Multiple sclerosis (MS) is an inflammatory demyelinating autoimmune disease. It occurs in young adults and is more prevalent in women. It affects approximately 2.5 million people worldwide with around 400,000 in US. There is no cure for this disease. Available treatments control acute episodes of disease but do not affect the progression of the disease. Major histocompatibility complex (MHC) class II is a cell surface molecule on antigen presenting cells, presenting peptides to T cells. In MS, these molecules present self peptides to autoreactive T cells, thereby leading to autoimmunity and destruction of myelin. To counteract this problem, specific compounds were designed to bind to MS-associated MHC class II molecules and modulate the immune response by autoreactive T cell to silence them or to inhibit their activation. This was accomplished by modulating the amino acid sequence of the self-peptides to either increase their binding or by blocking their MHC binding site. These compounds were tested in “humanized” HLA-DR transgenic mice expressing the binding domain of human HLA-DRA and HLA-DRB1*1501 or HLA-DRB1*0401 β1 and the mouse transmembrane domain I-E (H2-E) α2 and β2 in the absence of murine MHC class II molecules.

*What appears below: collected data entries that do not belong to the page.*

/-- A mnemonic with an `<imm8>` reads it after one space. -/
theorem withImm8_of_imm8 {text rest : List Char} {b : Byte} (op : Byte → Instr) (h : imm8 text = some (b, rest))
    (hr : lineEnds rest = true) : withImm8 op (' ' :: text) = some [op b] := by
  simp [withImm8, operandText, isBlank, skipBlanks_of_imm8 h, h, hr]

theorem assembleLine_absorb {text rest : List Char} {b : Byte} (h : imm8 text = some (b, rest))
    (hr : lineEnds rest = true) :
    assembleLine (['a', 'b', 's', 'o', 'r', 'b', ' '] ++ text) = some [encode (.absorb b)] := by
  simp [assembleLine, skipBlanks, isBlank, parseStatement, withImm8_of_imm8 _ h hr]

theorem assembleLine_decrypt {text rest : List Char} {b : Byte} (h : imm8 text = some (b, rest))
    (hr : lineEnds rest = true) :
    assembleLine (['d', 'e', 'c', 'r', 'y', 'p', 't', ' '] ++ text) = some [encode (.decrypt b)] := by
  simp [assembleLine, skipBlanks, isBlank, parseStatement, withImm8_of_imm8 _ h hr]

/-! ### The statement -/

/-- The words of ABSORB and DECRYPT with an operand given as a number, such as a character's code. -/
theorem encode_absorb_ofNat {n : Nat} (h : n < 256) :
    encode (.absorb (BitVec.ofNat 8 n)) = BitVec.ofNat 16 (0x0200 + n) := by
  rw [← BitVec.toNat_inj, encode_absorb_toNat, BitVec.toNat_ofNat, BitVec.toNat_ofNat]
  omega

theorem encode_decrypt_ofNat {n : Nat} (h : n < 256) :
    encode (.decrypt (BitVec.ofNat 8 n)) = BitVec.ofNat 16 (0x0300 + n) := by
  rw [← BitVec.toNat_inj, encode_decrypt_toNat, BitVec.toNat_ofNat, BitVec.toNat_ofNat]
  omega

/-- Settles O53, by what `<imm8>` reads in each of its three forms. -/
theorem assemblerSpellsCommands : Obligations.AssemblerSpellsCommands := by
  intro tail htail
  have ht := lineEnds_of_comment htail
  refine ⟨assembleLine_init ht, fun b => ?_, fun c hlo hhi => ?_⟩
  · simp only [List.append_assoc]
    have hhex := imm8_spellByte b tail
    have hdec := imm8_toDigits ht b
    exact ⟨assembleLine_absorb hhex ht, assembleLine_absorb hdec ht, assembleLine_decrypt hhex ht,
      assembleLine_decrypt hdec ht⟩
  · have hq := imm8_quoted hlo hhi tail
    have hc : c.toNat < 256 := by omega
    exact ⟨encode_absorb_ofNat hc ▸ assembleLine_absorb hq ht, encode_decrypt_ofNat hc ▸ assembleLine_decrypt hq ht⟩

end Sys2Proof.Proofs

/-! PROOFS. The CRC step and UPDATE as functions, and the two commands that load and update the keys (spec
40_key_update.md). -/

namespace Sys2Proof.Proofs

open Sys2Proof.Machine

/-! ### The CRC step -/

theorem lowByte_eq_setWidth (v : Key) : lowByte v = v.setWidth 8 :=
  (BitVec.setWidth_eq_extractLsb' (by decide)).symm

/-- The generator's loop is its round iterated. -/
theorem crcRounds_eq_iterate (n : Nat) (c : Key) : crcRounds n c = crcRound^[n] c := by
  induction n generalizing c with
  | zero => rfl
  | succ n ih => exact ih (crcRound c)

/-- The printed table is the generator's values at 0 to 255, in order (spec R61). -/
theorem crcTable_eq_map_crcEntry : crcTable = (List.range 256).map (fun n => crcEntry (BitVec.ofNat 8 n)) := by
  decide +kernel

/-- Looking a byte up in the printed table gives the generated entry. -/
theorem crcTable_getElem? (n : Byte) : crcTable[n.toNat]? = some (crcEntry n) := by
  simp [crcTable_eq_map_crcEntry, List.getElem?_range n.isLt]

/-- Settles O36: the formula and the generator by their definitions, the table by `crcTable_eq_map_crcEntry`, and the
circuit as the other implementation of the step, which `crcStepBy_eq` reduces to the formula. -/
theorem crcStepTableAndBitwise : Obligations.CrcStepTableAndBitwise := by
  refine ⟨fun acc b => ?_, fun n => ?_, ?_, crcTable_getElem?, crcStepBy_eq .bitwise, by decide⟩
  · rw [← lowByte_eq_setWidth]
    rfl
  · exact crcRounds_eq_iterate 8 (byteOperand n)
  · rw [crcTable_eq_map_crcEntry, List.length_map, List.length_range]

/-- Settles O37, by running the generator on the check string and on three indices. -/
theorem crcCheckValues : Obligations.CrcCheckValues := by
  unfold Obligations.CrcCheckValues
  decide

/-! ### UPDATE -/

/-- Sum, product and increment on 32 bits reduce the exact value once. -/
theorem add_mul_add_toNat (x y m c : Key) :
    ((x + y) * m + c).toNat = ((x.toNat + y.toNat) * m.toNat + c.toNat) % 2 ^ 32 := by
  simp [BitVec.toNat_add, BitVec.toNat_mul]

theorem highByte_eq_ofNat (v : Key) : highByte v = BitVec.ofNat 8 (v.toNat / 2 ^ 24) := by
  rw [← highByte_toNat, BitVec.ofNat_toNat, BitVec.setWidth_eq]

/-- Settles O40, step by step: the model's equation for each key, with the selected bytes as numbers. -/
theorem updateIsFourOrderedSteps : Obligations.UpdateIsFourOrderedSteps := by
  refine fun k b => ⟨update_k0 k b, ?_, ?_⟩
  · rw [update_k1, add_mul_add_toNat, lcgMul_toNat, lcgInc_toNat, byteOperand_toNat, lowByte_toNat, update_k0]
  · rw [update_k2, highByte_eq_ofNat]

/-! ### The words with OP 0x01 and 0x02 -/

/-- The fields of a word given as the number OP * 256 + DATA (spec R48). -/
theorem fields_of_toNat {w : CmdWord} (op data : Byte) (h : w.toNat = op.toNat * 256 + data.toNat) :
    opField w = op ∧ dataField w = data := by
  have hd := data.isLt
  rw [← BitVec.toNat_inj, ← BitVec.toNat_inj, opField_toNat, dataField_toNat, h]
  omega

theorem decode_encode_reservedInitData {d : Byte} (hd : d ≠ 0x00#8) :
    decode (encode (.reservedInitData d)) = .reservedInitData d := by
  obtain ⟨hop, hdata⟩ := fields_of_toNat 0x01#8 d (encode_reservedInitData_toNat d)
  rw [decode, if_pos hop, hdata, if_neg hd]

theorem decode_encode_absorb (b : Byte) : decode (encode (.absorb b)) = .absorb b := by
  obtain ⟨hop, hdata⟩ := fields_of_toNat 0x02#8 b (encode_absorb_toNat b)
  simp [decode, hop, hdata]

theorem encode_absorb_eq_ofNat (b : Byte) : encode (.absorb b) = BitVec.ofNat 16 (0x0200 + b.toNat) := by
  simpa using encode_absorb_ofNat b.isLt

/-! ### INIT and ABSORB -/

/-- Settles O11: INIT has no phase check, and the word of OP 0x01 with other DATA decodes to its reserved row. -/
theorem initLoadsSeedsInEveryPhase : Obligations.InitLoadsSeedsInEveryPhase := by
  refine ⟨exec_init, by decide, fun d hd s => ?_⟩
  exact congrArg (exec · s) (decode_encode_reservedInitData hd)

/-- Settles O12, by what the phase-checked access to the keys does in each named phase. -/
theorem absorbUpdatesKeysInKeying : Obligations.AbsorbUpdatesKeysInKeying := by
  refine ⟨fun s b => ⟨fun k hp hk => ?_, fun hp => ?_, fun hp => ?_, ?_⟩, by decide⟩
  · rw [exec_absorb, guarded_eq_next_iff]
    exact ⟨.keying, k, hp, rfl, hk, rfl⟩
  · rw [exec_absorb, guarded_eq_refused_iff]
    exact ⟨.idle, hp, rfl⟩
  · rw [exec_absorb, guarded_eq_refused_iff]
    exact ⟨.streaming, hp, rfl⟩
  · rw [← encode_absorb_eq_ofNat, decode_encode_absorb]

end Sys2Proof.Proofs

/-! PROOFS. The keystream byte as a number, and DECRYPT in the phases that admit it (spec 41_decrypt.md). -/

namespace Sys2Proof.Proofs

open Sys2Proof.Machine

/-! ### The keystream byte -/

theorem ksTemp_toNat (k2 : Key) : (ksTemp k2).toNat = (k2 ||| 2#32).toNat % 2 ^ 16 := BitVec.toNat_setWidth ..

/-- The product of a 16-bit value and its pair, which differs from it in bit 0 only: largest at 0xFFFE and 0xFFFF. -/
theorem mul_xor_one_le {t : Nat} (ht : t < 2 ^ 16) : t * (t ^^^ 1) ≤ 0xFFFD0002 := by
  obtain he | ho := t.even_or_odd
  · have hlt : t ≤ 0xFFFE := by
      obtain ⟨m, rfl⟩ := he
      omega
    rw [Nat.xor_one_of_even he]
    exact Nat.mul_le_mul hlt (Nat.succ_le_succ hlt)
  · rw [Nat.xor_one_of_odd ho]
    exact Nat.mul_le_mul (Nat.le_of_lt_succ ht) (Nat.sub_le_sub_right (Nat.le_of_lt_succ ht) 1)

/-- `KS(k2)` over the naturals: the 32-bit product of the model loses nothing (spec R75). -/
theorem keystream_toNat (k2 : Key) :
    (keystream k2).toNat = (ksTemp k2).toNat * ((ksTemp k2).toNat ^^^ 1) / 2 ^ 8 % 2 ^ 8 := by
  have hexact : (ksTemp k2).toNat * ((ksTemp k2).toNat ^^^ 1) < 2 ^ 32 :=
    (mul_xor_one_le (ksTemp k2).isLt).trans_lt (by decide)
  rw [keystream, BitVec.toNat_setWidth, BitVec.toNat_ushiftRight, Nat.shiftRight_eq_div_pow, BitVec.toNat_mul,
    BitVec.toNat_setWidth_of_le (by decide), BitVec.toNat_setWidth_of_le (by decide), BitVec.toNat_xor]
  exact congrArg (· / 2 ^ 8 % 2 ^ 8) (Nat.mod_eq_of_lt hexact)

/-- Settles O42: the formula is `keystream_toNat`, and the bound is what makes its product exact. -/
theorem keystreamFormula : Obligations.KeystreamFormula := by
  refine ⟨fun k2 => ?_, by decide⟩
  rw [← ksTemp_toNat]
  exact ⟨keystream_toNat k2, mul_xor_one_le (ksTemp k2).isLt⟩

/-! ### DECRYPT -/

/-- DECRYPT in KEYING and STREAMING: the plaintext is fed back and emitted, and the phase is STREAMING (spec R79). -/
theorem exec_decrypt_of_holds {s : State} {k : KeyState} (c : Byte)
    (hp : s.phase = Phase.keying.code ∨ s.phase = Phase.streaming.code) (hk : s.HoldsKeys k) :
    exec (.decrypt c) s =
      .next (((s.writeKeys (update k (plaintext k c))).setPhase .streaming).emit (plaintext k c)) := by
  rw [exec_decrypt, guarded_eq_next_iff]
  obtain hp | hp := hp
  · exact ⟨.keying, k, hp, rfl, hk, rfl⟩
  · exact ⟨.streaming, k, hp, rfl, hk, rfl⟩

/-- Settles O13: KEYING and STREAMING by `exec_decrypt_of_holds`, IDLE by the phase check, the word as the encoder's. -/
theorem decryptEmitsPlaintext : Obligations.DecryptEmitsPlaintext := by
  refine ⟨fun s c => ⟨fun k hp hk => exec_decrypt_of_holds c hp hk, fun hp => ?_, ?_⟩, by decide, by decide⟩
  · rw [exec_decrypt, guarded_eq_refused_iff]
    exact ⟨.idle, hp, rfl⟩
  · rw [decode_eq_decrypt_iff, ← encode_decrypt_ofNat c.isLt, BitVec.ofNat_toNat, BitVec.setWidth_eq]

/-- Settles O45: the byte emitted and the byte absorbed are both `plaintext k c`; the byte lists are computed. -/
theorem feedbackIsPlaintext : Obligations.FeedbackIsPlaintext := by
  refine ⟨fun s c k hp hk => ?_, by decide +kernel, by decide +kernel⟩
  exact ⟨_, plaintext k c, exec_decrypt_of_holds c hp hk, rfl, s.writeKeys_holds _⟩

end Sys2Proof.Proofs

/-! PROOFS. What a command meets in each phase, by the table of spec R24, and the order of the checks (spec
60_exceptions.md). -/

namespace Sys2Proof.Proofs

open Sys2Proof.Machine

/-! ### The phase-checked access to the keys, in a known phase -/

theorem guarded_eq_refused_iff_of_phase {s : State} {p : Phase} (hp : s.phase = p.code)
    (check : Phase → Option Refusal) (act : KeyState → State → State) (r : Refusal) :
    guarded check act s = .refused r ↔ check p = some r := by
  rw [guarded_eq_refused_iff]
  constructor
  · rintro ⟨q, hq, hc⟩
    rwa [Phase.code_injective (hp.symm.trans hq)]
  · exact fun hc => ⟨p, hp, hc⟩

/-- Under the invariant, a check that turns IDLE away leaves no unset key to read: what it admits is performed. -/
theorem exists_guarded_eq_next {s : State} {p : Phase} {check : Phase → Option Refusal} (hinv : s.Inv)
    (hp : s.phase = p.code) (hidle : check .idle ≠ none) (hc : check p = none) (act : KeyState → State → State) :
    ∃ k, guarded check act s = .next (act k s) := by
  have hne : s.phase ≠ Phase.idle.code := by
    intro h
    obtain rfl := Phase.code_injective (hp.symm.trans h)
    exact hidle hc
  obtain ⟨k, hk⟩ := hinv.holds hne
  exact ⟨k, (guarded_eq_next_iff _ _ _ _).2 ⟨p, k, hp, hc, hk, rfl⟩⟩

/-! ### An instruction does what the phase table says -/

/-- An instruction is refused exactly where the phase table refuses it, and with the table's reason; no invariant is
needed, since the phase is checked before the keys are read (spec R24, R92). -/
theorem exec_eq_refused_iff {s : State} {p : Phase} (hp : s.phase = p.code) (i : Instr) (r : Refusal) :
    exec i s = .refused r ↔ phaseTable i p = .error r := by
  cases i with
  | init => simp [phaseTable]
  | absorb b =>
    rw [exec_absorb, guarded_eq_refused_iff_of_phase hp]
    cases p <;> simp [absorbCheck, phaseTable]
  | decrypt c =>
    rw [exec_decrypt, guarded_eq_refused_iff_of_phase hp]
    cases p <;> simp [decryptCheck, phaseTable]
  | _ =>
    rw [phaseTable, Except.error.injEq]
    exact iff_of_eq (Host.Outcome.refused.injEq ..)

The first class of compounds are peptides designed to inhibit binding of self-peptides to the MS-associated MHC class II molecule HLA-DR2 (DRB1*1501). It was successful in treating disease in animal model of MS termed experimental autoimmune encephalomyelitis (EAE). Based on the results we achieved we propose compound PV-267 is an efficient DR2 blocker, restricting autoreactive T cells to the peripheral immune system and may not allow them to enter the central nervous system, inhibiting myelin destruction.

The alternate approach presented to inhibiting immune response was to develop a “superagonist” high affinity analog of the immunodominant HLA-DR4 (DRB1*0401) restricted MBP 111-129 peptide to silence pathogenic T cells.